Brief: Beginning with the first line, please repeat the entries exactly and end on the line that contains "faultEvent_only.keep .pins (by decide)".
── Exercise input
-- ==== Sys2Proof/Laws/Parts.lean ====
section
/-! SUPPORT. The parts of the state that the shared events leave alone, read off their laws of change. -/
namespace Sys2Proof.Machine

open Sys2Proof

/-- A part outside the touched ones, read off a law of change. -/
theorem Change.keep {T : List Part} {s t : State} (h : Change T s t) (p : Part) (hp : p ∉ T) : p.Same s t := h.frame p hp

@[simp] theorem State.emit_out (s : State) (o : Out) : (s.emit o).out = s.out ++ [o] := rfl

theorem faultEvent_only {b : Blk} {id info : Nat} {s : State} :
    Change [.regs, .tt, .flt, .icu, .out] s (faultEvent b id info s) := faultEvent_change (List.Subset.refl _) (Change.refl _ s)

@[simp] theorem faultEvent_pending {b : Blk} {id info : Nat} {s : State} : (faultEvent b id info s).pending = s.pending := faultEvent_only.pending
@[simp] theorem faultEvent_pins {b : Blk} {id info : Nat} {s : State} : (faultEvent b id info s).pins = s.pins := faultEvent_only.keep .pins (by decide)
@[simp] theorem faultEvent_dev {b : Blk} {id info : Nat} {s : State} : (faultEvent b id info s).dev = s.dev := faultEvent_only.keep .dev (by decide)
@[simp] theorem faultEvent_pwr {b : Blk} {id info : Nat} {s : State} : (faultEvent b id info s).pwr = s.pwr := faultEvent_only.keep .pwr (by decide)
@[simp] theorem faultEvent_img {b : Blk} {id info : Nat} {s : State} : (faultEvent b id info s).img = s.img := faultEvent_only.keep .img (by decide)
@[simp] theorem faultEvent_checks {b : Blk} {id info : Nat} {s : State} : (faultEvent b id info s).checks = s.checks := faultEvent_only.keep .checks (by decide)
@[simp] theorem faultEvent_pf {b : Blk} {id info : Nat} {s : State} : (faultEvent b id info s).pf = s.pf := faultEvent_only.keep .pf (by decide)
@[simp] theorem faultEvent_vf {b : Blk} {id info : Nat} {s : State} : (faultEvent b id info s).vf = s.vf := faultEvent_only.keep .vf (by decide)
@[simp] theorem faultEvent_fns {b : Blk} {id info : Nat} {s : State} : (faultEvent b id info s).fns = s.fns := faultEvent_only.keep .fns (by decide)
@[simp] theorem faultEvent_msix {b : Blk} {id info : Nat} {s : State} : (faultEvent b id info s).msix = s.msix := faultEvent_only.keep .msix (by decide)
@[simp] theorem faultEvent_hep {b : Blk} {id info : Nat} {s : State} : (faultEvent b id info s).hep = s.hep := faultEvent_only.keep .hep (by decide)
@[simp] theorem faultEvent_wxl {b : Blk} {id info : Nat} {s : State} : (faultEvent b id info s).wxl = s.wxl := faultEvent_only.keep .wxl (by decide)
@[simp] theorem faultEvent_xt {b : Blk} {id info : Nat} {s : State} : (faultEvent b id info s).xt = s.xt := faultEvent_only.keep .xt (by decide)
@[simp] theorem faultEvent_qen {b : Blk} {id info : Nat} {s : State} : (faultEvent b id info s).qen = s.qen := faultEvent_only.keep .qen (by decide)
@[simp] theorem faultEvent_ctx {b : Blk} {id info : Nat} {s : State} : (faultEvent b id info s).ctx = s.ctx := faultEvent_only.keep .ctx (by decide)
@[simp] theorem faultEvent_qaux {b : Blk} {id info : Nat} {s : State} : (faultEvent b id info s).qaux = s.qaux := faultEvent_only.keep .qaux (by decide)
@[simp] theorem faultEvent_spl {b : Blk} {id info : Nat} {s : State} : (faultEvent b id info s).spl = s.spl := faultEvent_only.keep .spl (by decide)
@[simp] theorem faultEvent_swc {b : Blk} {id info : Nat} {s : State} : (faultEvent b id info s).swc = s.swc := faultEvent_only.keep .swc (by decide)
@[simp] theorem faultEvent_ports {b : Blk} {id info : Nat} {s : State} : (faultEvent b id info s).ports = s.ports := faultEvent_only.keep .ports (by decide)
@[simp] theorem faultEvent_hbm {b : Blk} {id info : Nat} {s : State} : (faultEvent b id info s).hbm = s.hbm := faultEvent_only.keep .hbm (by decide)
@[simp] theorem faultEvent_mem {b : Blk} {id info : Nat} {s : State} : (faultEvent b id info s).mem = s.mem := faultEvent_only.keep .mem (by decide)
@[simp] theorem faultEvent_gdc {b : Blk} {id info : Nat} {s : State} : (faultEvent b id info s).gdc = s.gdc := faultEvent_only.keep .gdc (by decide)
@[simp] theorem faultEvent_cores {b : Blk} {id info : Nat} {s : State} : (faultEvent b id info s).cores = s.cores := faultEvent_only.keep .cores (by decide)
@[simp] theorem faultEvent_sram {b : Blk} {id info : Nat} {s : State} : (faultEvent b id info s).sram = s.sram := faultEvent_only.keep .sram (by decide)
@[simp] theorem faultEvent_tcm {b : Blk} {id info : Nat} {s : State} : (faultEvent b id info s).tcm = s.tcm := faultEvent_only.keep .tcm (by decide)
@[simp] theorem faultEvent_prl {b : Blk} {id info : Nat} {s : State} : (faultEvent b id info s).prl = s.prl := faultEvent_only.keep .prl (by decide)
@[simp] theorem faultEvent_free {b : Blk} {id info : Nat} {s : State} : (faultEvent b id info s).free = s.free := faultEvent_only.keep .free (by decide)

theorem faultRaise_only {b : Blk} {id info lvl : Nat} {s : State} :
    Change [.regs, .tt, .flt, .icu, .out] s (faultRaise b id info lvl s) := faultRaise_change (List.Subset.refl _) (Change.refl _ s)
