theorem doFlashReadDone_change {U : List Part} {r0 : State} {rd : FlashRead} {s : State} (hT : ([.regs, .tt, .pins, .dev, .img, .checks, .flt, .icu, .pf, .vf, .fns, .msix, .hep, .wxl, .xt, .qen, .ctx, .qaux, .spl, .swc, .ports, .hbm, .mem, .gdc, .cores, .tcm, .prl, .out] : List Part) ⊆ U) (hC0 : Change U r0 s) :
    Change U r0 (doFlashReadDone rd s) := by
  unfold doFlashReadDone
  repeat' first
    | with_reducible exact hC0
    | with_reducible refine Change.ite (fun _ => ?_) (fun _ => ?_)
    | with_reducible refine flashRead_change hT ?_
    | with_reducible refine Change.foldl (fun _ _ _ => ?_) ?_
    | with_reducible assumption
    | split
    | dsimp only

theorem doEnterConfig_change {U : List Part} {r0 : State} {s : State} (hT : ([.regs, .tt, .pins, .dev, .img, .flt, .icu, .hep, .spl, .ports, .hbm, .out] : List Part) ⊆ U) (hC0 : Change U r0 s) :
    Change U r0 (doEnterConfig s) := by
  unfold doEnterConfig
  repeat' first
    | with_reducible exact hC0
    | with_reducible refine Change.ite (fun _ => ?_) (fun _ => ?_)
    | with_reducible refine enterConfigMode_change hT ?_
    | with_reducible refine Change.foldl (fun _ _ _ => ?_) ?_
    | with_reducible assumption
    | split
    | dsimp only

theorem fwLoad_change {U : List Part} {r0 : State} {l : List Byte} {c : Nat} {s : State} (hT : ([.regs, .mem, .cores, .tcm] : List Part) ⊆ U) (hC0 : Change U r0 s) :
    Change U r0 (fwLoad l c s) := by
  have k1 : ([.mem] : List Part) ⊆ U := List.Subset.trans (by decide) hT
  have k2 : ([.regs] : List Part) ⊆ U := List.Subset.trans (by decide) hT
  have k3 : ([.cores] : List Part) ⊆ U := List.Subset.trans (by decide) hT
  have k4 : ([.tcm] : List Part) ⊆ U := List.Subset.trans (by decide) hT
  unfold fwLoad
  repeat' first
    | with_reducible exact hC0
    | with_reducible refine Change.ite (fun _ => ?_) (fun _ => ?_)
    | with_reducible refine State.hbmWrite_change k1 ?_
    | with_reducible refine State.put_change k2 ?_
    | with_reducible refine State.setCore_change k3 ?_
    | with_reducible refine tcmWrite_change k4 ?_
    | with_reducible refine Change.foldl (fun _ _ _ => ?_) ?_
    | with_reducible assumption
    | split
    | dsimp only

theorem doLateSectionLoaded_change {U : List Part} {r0 : State} {i : Nat} {body : List Byte} {s : State} (hT : ([.regs, .tt, .img, .flt, .icu, .mem, .cores, .tcm, .out] : List Part) ⊆ U) (hC0 : Change U r0 s) :
    Change U r0 (doLateSectionLoaded i body s) := by
  have k1 : ([.regs, .tt, .flt, .icu, .out] : List Part) ⊆ U := List.Subset.trans (by decide) hT
  have k2 : ([.regs] : List Part) ⊆ U := List.Subset.trans (by decide) hT
  have k3 : ([.regs, .mem, .cores, .tcm] : List Part) ⊆ U := List.Subset.trans (by decide) hT
  have k4 : ([.img] : List Part) ⊆ U := List.Subset.trans (by decide) hT
  unfold doLateSectionLoaded
  repeat' first
    | with_reducible exact hC0
    | with_reducible refine Change.ite (fun _ => ?_) (fun _ => ?_)
    | with_reducible refine faultEvent_change k1 ?_
    | with_reducible refine State.put_change k2 ?_
    | with_reducible refine fwLoad_change k3 ?_
    | with_reducible refine Change.foldl (fun _ _ _ => ?_) ?_
    | with_reducible assumption
    | split
    | dsimp only
    | with_reducible refine Change.set_img k4 ?_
────
Exercise response:
-- ==== Sys2Proof/Laws/Parts.lean ====
section
/-! SUPPORT. The parts of the state that the shared events leave alone, read off their laws of change. -/
namespace Sys2Proof.Machine

open Sys2Proof

/-- A part outside the touched ones, read off a law of change. -/
theorem Change.keep {T : List Part} {s t : State} (h : Change T s t) (p : Part) (hp : p ∉ T) : p.Same s t := h.frame p hp

@[simp] theorem State.emit_out (s : State) (o : Out) : (s.emit o).out = s.out ++ [o] := rfl

theorem faultEvent_only {b : Blk} {id info : Nat} {s : State} :
    Change [.regs, .tt, .flt, .icu, .out] s (faultEvent b id info s) := faultEvent_change (List.Subset.refl _) (Change.refl _ s)

@[simp] theorem faultEvent_pending {b : Blk} {id info : Nat} {s : State} : (faultEvent b id info s).pending = s.pending := faultEvent_only.pending
@[simp] theorem faultEvent_pins {b : Blk} {id info : Nat} {s : State} : (faultEvent b id info s).pins = s.pins := faultEvent_only.keep .pins (by decide)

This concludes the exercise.